GOAL OF THE EXERCISE -
Pull from the data below each line where the word "split" occurs, and copy it.

Records from a collection -

::::

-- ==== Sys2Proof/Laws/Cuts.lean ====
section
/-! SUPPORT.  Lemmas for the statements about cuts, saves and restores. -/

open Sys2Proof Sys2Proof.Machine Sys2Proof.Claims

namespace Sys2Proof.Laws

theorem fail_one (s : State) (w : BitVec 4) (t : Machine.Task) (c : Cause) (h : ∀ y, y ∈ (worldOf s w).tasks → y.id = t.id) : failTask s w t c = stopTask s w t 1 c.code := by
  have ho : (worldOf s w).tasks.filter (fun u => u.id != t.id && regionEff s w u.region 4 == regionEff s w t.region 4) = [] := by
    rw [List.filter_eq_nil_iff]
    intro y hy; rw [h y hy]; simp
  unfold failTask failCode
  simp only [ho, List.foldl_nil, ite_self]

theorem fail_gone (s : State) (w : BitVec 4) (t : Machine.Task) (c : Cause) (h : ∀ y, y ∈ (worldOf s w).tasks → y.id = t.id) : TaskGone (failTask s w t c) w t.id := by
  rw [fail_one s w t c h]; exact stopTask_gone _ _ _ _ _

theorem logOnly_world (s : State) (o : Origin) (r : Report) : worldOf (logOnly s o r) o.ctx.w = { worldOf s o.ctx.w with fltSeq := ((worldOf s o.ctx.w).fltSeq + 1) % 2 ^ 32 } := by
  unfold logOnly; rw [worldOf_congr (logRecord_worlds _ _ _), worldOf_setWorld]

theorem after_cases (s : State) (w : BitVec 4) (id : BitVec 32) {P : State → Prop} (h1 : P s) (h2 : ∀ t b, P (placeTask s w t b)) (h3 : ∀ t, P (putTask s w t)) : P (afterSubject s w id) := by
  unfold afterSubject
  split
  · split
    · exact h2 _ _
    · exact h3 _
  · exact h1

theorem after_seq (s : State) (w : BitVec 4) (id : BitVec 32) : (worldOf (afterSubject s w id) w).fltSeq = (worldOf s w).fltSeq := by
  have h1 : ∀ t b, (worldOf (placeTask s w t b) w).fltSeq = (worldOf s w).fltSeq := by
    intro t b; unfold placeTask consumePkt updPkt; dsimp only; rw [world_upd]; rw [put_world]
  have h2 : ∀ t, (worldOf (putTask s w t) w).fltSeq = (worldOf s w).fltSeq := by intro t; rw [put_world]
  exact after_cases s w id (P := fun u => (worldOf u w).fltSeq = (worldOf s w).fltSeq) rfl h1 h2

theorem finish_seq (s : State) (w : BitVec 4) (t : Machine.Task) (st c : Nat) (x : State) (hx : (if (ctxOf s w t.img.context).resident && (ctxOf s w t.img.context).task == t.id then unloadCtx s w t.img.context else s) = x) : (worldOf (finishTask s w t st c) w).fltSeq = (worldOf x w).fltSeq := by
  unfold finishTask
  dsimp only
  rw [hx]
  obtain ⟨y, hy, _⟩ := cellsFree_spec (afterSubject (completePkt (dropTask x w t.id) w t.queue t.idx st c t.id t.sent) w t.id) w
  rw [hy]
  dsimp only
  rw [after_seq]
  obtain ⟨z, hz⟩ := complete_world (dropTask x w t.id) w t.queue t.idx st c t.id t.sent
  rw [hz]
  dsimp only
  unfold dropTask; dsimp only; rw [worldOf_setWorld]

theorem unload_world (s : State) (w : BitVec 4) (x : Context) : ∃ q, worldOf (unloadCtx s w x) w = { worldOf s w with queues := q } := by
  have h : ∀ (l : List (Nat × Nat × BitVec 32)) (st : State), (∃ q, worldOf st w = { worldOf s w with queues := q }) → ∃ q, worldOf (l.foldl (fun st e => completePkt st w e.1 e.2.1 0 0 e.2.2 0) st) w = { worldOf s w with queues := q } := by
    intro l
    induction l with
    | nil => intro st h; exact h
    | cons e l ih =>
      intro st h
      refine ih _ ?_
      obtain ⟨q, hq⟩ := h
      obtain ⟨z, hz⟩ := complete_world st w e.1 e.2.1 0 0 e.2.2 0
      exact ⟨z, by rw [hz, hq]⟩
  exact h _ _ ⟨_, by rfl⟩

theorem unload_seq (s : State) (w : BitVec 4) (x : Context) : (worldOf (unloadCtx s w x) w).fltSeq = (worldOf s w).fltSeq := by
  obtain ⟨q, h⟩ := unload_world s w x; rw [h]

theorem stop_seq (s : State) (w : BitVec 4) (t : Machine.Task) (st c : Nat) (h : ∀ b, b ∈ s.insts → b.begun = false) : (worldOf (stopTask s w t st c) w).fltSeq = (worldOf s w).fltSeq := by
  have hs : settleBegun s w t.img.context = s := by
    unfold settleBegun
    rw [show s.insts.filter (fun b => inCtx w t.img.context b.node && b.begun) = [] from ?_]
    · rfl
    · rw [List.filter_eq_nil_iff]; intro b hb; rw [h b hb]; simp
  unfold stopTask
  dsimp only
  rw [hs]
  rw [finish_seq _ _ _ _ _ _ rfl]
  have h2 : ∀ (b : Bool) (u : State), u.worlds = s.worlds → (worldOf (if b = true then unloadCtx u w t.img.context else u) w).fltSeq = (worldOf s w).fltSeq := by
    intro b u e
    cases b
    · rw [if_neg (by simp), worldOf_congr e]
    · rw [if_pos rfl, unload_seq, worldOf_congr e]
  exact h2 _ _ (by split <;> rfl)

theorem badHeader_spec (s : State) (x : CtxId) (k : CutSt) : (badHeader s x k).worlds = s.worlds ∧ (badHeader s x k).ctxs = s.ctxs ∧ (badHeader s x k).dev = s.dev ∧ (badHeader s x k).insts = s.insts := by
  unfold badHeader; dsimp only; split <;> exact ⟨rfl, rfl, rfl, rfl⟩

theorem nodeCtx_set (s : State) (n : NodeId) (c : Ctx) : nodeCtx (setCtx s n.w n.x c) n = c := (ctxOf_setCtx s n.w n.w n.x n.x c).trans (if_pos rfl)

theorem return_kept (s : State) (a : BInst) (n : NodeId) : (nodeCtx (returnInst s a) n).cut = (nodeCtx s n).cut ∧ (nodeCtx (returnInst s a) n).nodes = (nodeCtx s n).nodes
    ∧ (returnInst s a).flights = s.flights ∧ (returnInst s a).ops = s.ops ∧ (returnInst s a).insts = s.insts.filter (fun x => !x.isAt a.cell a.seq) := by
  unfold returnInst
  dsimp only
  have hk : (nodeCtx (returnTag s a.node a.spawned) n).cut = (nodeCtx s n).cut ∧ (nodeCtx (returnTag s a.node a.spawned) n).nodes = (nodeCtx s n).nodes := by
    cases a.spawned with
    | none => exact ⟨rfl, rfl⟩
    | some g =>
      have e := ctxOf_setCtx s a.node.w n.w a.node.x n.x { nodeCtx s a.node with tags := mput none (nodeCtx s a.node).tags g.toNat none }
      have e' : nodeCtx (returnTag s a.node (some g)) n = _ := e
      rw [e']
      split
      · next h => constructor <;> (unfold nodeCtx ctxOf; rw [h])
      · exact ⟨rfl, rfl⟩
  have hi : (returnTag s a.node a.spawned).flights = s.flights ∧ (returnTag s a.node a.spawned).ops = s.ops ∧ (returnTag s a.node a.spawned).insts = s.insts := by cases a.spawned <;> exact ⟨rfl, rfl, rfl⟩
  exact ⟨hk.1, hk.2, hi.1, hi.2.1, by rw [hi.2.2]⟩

::::

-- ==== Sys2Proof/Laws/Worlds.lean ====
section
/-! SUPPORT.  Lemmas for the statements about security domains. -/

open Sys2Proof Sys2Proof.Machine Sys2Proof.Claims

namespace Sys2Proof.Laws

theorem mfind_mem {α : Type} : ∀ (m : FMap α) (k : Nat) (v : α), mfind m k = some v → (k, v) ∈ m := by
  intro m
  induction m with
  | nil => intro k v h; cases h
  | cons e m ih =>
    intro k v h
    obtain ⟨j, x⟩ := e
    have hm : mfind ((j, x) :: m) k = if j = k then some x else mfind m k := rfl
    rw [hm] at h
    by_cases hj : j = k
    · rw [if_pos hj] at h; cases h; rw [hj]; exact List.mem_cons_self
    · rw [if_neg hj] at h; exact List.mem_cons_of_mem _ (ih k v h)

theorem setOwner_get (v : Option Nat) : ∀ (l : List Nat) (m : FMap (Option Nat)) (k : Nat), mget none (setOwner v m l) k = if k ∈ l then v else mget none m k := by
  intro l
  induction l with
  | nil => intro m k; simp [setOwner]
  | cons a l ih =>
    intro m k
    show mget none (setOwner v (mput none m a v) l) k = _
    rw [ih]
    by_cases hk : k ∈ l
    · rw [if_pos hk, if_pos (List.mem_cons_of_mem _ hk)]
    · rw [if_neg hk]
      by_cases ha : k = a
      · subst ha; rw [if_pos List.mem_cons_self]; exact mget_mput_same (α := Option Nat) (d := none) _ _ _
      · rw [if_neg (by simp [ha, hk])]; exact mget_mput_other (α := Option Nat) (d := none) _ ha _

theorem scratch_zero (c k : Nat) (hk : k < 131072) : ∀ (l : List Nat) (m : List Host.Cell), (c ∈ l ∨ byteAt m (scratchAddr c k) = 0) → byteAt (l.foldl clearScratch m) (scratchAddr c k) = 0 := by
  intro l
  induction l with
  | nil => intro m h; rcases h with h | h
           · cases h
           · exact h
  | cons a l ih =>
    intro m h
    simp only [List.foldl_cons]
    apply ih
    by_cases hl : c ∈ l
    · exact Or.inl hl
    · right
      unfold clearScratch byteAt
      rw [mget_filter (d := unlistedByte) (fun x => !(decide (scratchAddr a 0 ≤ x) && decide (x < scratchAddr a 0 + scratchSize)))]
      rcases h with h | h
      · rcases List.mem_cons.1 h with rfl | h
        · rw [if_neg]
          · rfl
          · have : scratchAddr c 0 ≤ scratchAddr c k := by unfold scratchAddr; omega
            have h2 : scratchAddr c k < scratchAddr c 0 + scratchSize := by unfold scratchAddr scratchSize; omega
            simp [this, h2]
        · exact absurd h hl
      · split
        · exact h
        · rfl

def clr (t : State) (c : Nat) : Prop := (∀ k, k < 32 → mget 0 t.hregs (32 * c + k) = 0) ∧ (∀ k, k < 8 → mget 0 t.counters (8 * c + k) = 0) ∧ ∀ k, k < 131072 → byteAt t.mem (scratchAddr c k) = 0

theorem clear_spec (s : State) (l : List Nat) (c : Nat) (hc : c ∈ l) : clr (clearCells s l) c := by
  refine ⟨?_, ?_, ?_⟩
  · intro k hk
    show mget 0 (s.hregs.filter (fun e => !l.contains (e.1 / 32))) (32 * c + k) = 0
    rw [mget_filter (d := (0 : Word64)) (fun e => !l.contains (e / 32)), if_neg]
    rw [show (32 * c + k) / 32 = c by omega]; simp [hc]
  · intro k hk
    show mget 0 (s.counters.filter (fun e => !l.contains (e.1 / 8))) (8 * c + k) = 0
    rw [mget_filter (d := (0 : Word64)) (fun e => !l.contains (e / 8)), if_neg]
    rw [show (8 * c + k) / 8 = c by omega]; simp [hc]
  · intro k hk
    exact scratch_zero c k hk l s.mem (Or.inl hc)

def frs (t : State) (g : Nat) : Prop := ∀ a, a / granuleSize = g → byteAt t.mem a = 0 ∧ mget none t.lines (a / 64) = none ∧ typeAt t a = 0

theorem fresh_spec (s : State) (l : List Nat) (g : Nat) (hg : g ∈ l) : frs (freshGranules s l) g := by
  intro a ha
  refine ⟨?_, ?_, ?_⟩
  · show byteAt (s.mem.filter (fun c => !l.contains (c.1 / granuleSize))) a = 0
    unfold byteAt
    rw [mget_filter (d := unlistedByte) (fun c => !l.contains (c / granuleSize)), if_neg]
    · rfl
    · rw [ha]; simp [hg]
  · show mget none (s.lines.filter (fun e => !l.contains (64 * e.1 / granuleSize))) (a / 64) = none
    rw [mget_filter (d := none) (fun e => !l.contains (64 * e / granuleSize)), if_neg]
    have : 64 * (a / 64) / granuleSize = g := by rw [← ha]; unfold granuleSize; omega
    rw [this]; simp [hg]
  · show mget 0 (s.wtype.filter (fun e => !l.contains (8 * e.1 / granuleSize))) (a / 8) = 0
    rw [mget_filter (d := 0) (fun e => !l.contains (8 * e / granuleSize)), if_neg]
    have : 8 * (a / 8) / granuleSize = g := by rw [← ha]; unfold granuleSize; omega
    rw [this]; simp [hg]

::::

ANSWER BOX -
  split
  · split
  exact h2 _ _ (by split <;> rfl)
  unfold badHeader; dsimp only; split <;> exact ⟨rfl, rfl, rfl, rfl⟩
      split
      · split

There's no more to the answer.